Oui, très clairement, notre système de santé Solidaire vertueux est en danger, et de manière très concrète ; la privatisation est rampante, face aux déserts médicaux, à la déréliction de l’hôpital public, le marché privé s’est faufilé dans la brèche et compte bien en profiter : les mutuelles offrent de la télémédecine 24/24 à des prix exorbitants, des services de conciergerie dans l’hôpital offrent repas, lingerie et soins divers contre « forfaits » , les EHPAD privés sont une mine d’or pour les actionnaires, etc
Notre système de soins basé sur les principes fondateurs de la Sécurité Sociale est donc en grand danger. Plus que jamais, nous devons nous battre pour en préserver sa philosophie initiale, un modèle égalitaire, gratuit et performant.

Est-ce que les cartes ne sont pas jouées d’avance ? Notre système peut-il changer ?
Le temps est long mais la lutte paie toujours.
Cela ne peut pas perdurer en l’état. L’appel aux retraités des professions de soins, aux réservistes de l’armée, la police allant chercher des infirmiers chez eux en pleine nuit pour assurer le service du lendemain par manque de personnel… Cela n’est pas possible sur le long terme. Le système est à bout de souffle. La question n’est pas “peut-il changer“, la question est “comment va t’on le changer“ ?
Et nous n’avons pas l’intention de laisser les technocrates répondre à notre place.

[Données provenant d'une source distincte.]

-- ==== Sys2Proof/Laws/Run.lean ====
section
/-! SUPPORT. Runs of one command along moves: a run along two lists is one run after the other, and what one move does. -/

namespace Sys2Proof.Machine

/-- A sequencer move while the command runs is one exec. -/
theorem execMoves_sequencer {i : Instr} {s t : State} {ms : List Move} (hb : s.busy = true) (h : exec i s = .next t) :
    execMoves i (.sequencer :: ms) s = execMoves i ms t := by
  simp only [execMoves, hb, if_true, h]

/-- A sequencer move after the finish does nothing. -/
theorem execMoves_idle {i : Instr} {s : State} {ms : List Move} (hb : s.busy = false) :
    execMoves i (.sequencer :: ms) s = execMoves i ms s := by
  simp [execMoves, hb]

theorem execMoves_bus {i : Instr} {s : State} {ms : List Move} {c : Code} {b : Byte} :
    execMoves i (.bus c b :: ms) s = execMoves i ms (busStep c b s) := rfl

theorem execMoves_nil {i : Instr} {s : State} : execMoves i [] s = .next s := rfl

/-- A run that answers a next state goes on from it. -/
theorem execMoves_append {i : Instr} {as bs : List Move} {s t : State} (h : execMoves i as s = .next t) :
    execMoves i (as ++ bs) s = execMoves i bs t := by
  induction as generalizing s with
  | nil => simp only [execMoves] at h; injection h with h; subst h; rfl
  | cons m ms ih =>
    cases m with
    | sequencer =>
      simp only [List.cons_append, execMoves] at h ⊢
      split
      · rename_i hb
        simp only [hb, if_true] at h
        cases he : exec i s with
        | next u => simp only [he] at h ⊢; exact ih h
        | fault f => simp [he] at h
        | refused r => simp [he] at h
      · rename_i hb
        simp only [hb] at h
        exact ih h
    | bus c b => exact ih h
    | host a =>
      simp only [List.cons_append, execMoves] at h ⊢
      cases he : hostAccess a s with
      | next u => simp only [he] at h ⊢; exact ih h
      | fault f => simp [he] at h
      | refused r => simp [he] at h
    | reset => exact ih h

theorem sequencerMoves_succ (k : Nat) : sequencerMoves (k + 1) = .sequencer :: sequencerMoves k := rfl

theorem sequencerMoves_add (m n : Nat) : sequencerMoves (m + n) = sequencerMoves m ++ sequencerMoves n := by
  exact List.replicate_add ..

/-- The bus step leaves BUSY alone. -/
@[simp] theorem busStep_busy (c : Code) (b : Byte) (s : State) : (busStep c b s).busy = s.busy := by
  simp [State.busy]

end Sys2Proof.Machine
end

C’est sur ce constat que le collectif “Nos vies d’abord“ appelle, via sa tribune, à unir nos forces pour en finir avec l’esprit comptable qui régit le fonctionnement de nos Hôpitaux, car il nous tue !
Je ne crois qu’en la lutte et le rapport de force pour faire changer les choses. Je n’ai pas de boule de cristal mais je garde plus que jamais, espoir en un changement.

Vous êtes donc très investie dans la défense du service public de la Santé. Y a t’il d’autres causes qui vous inspirent ?
Je suis de tous les combats progressistes. Je ne peux pas, bien sûr, apporter ma pierre à l’édifice partout. C’est la raison pour laquelle je privilégie la lutte dans mon domaine d’expertise : le soin.
Au fond, les combats progressistes ne sont pas séparables les uns des autres car ils sont tous un maillon de la chaîne de l’émancipation et de notre volonté de vivre dans une société égalitaire, solidaire et fraternelle. Combattre dans un des champs du progrès, c’est donc combattre pour le progrès avec un grand P.
Lorsque j’échange avec Edouard Louis, Geoffroy de Lagasnerie, Gael Quirante, Bruno Gaccio, Yvan le Bolloch’, Thomas Porcher et d’autres, chacun très investi sur des luttes particulières, je n’ai pas l’impression de parler “d’autres luttes“, on se rend compte que l’on est tous partie de cette immense famille du progrès humain.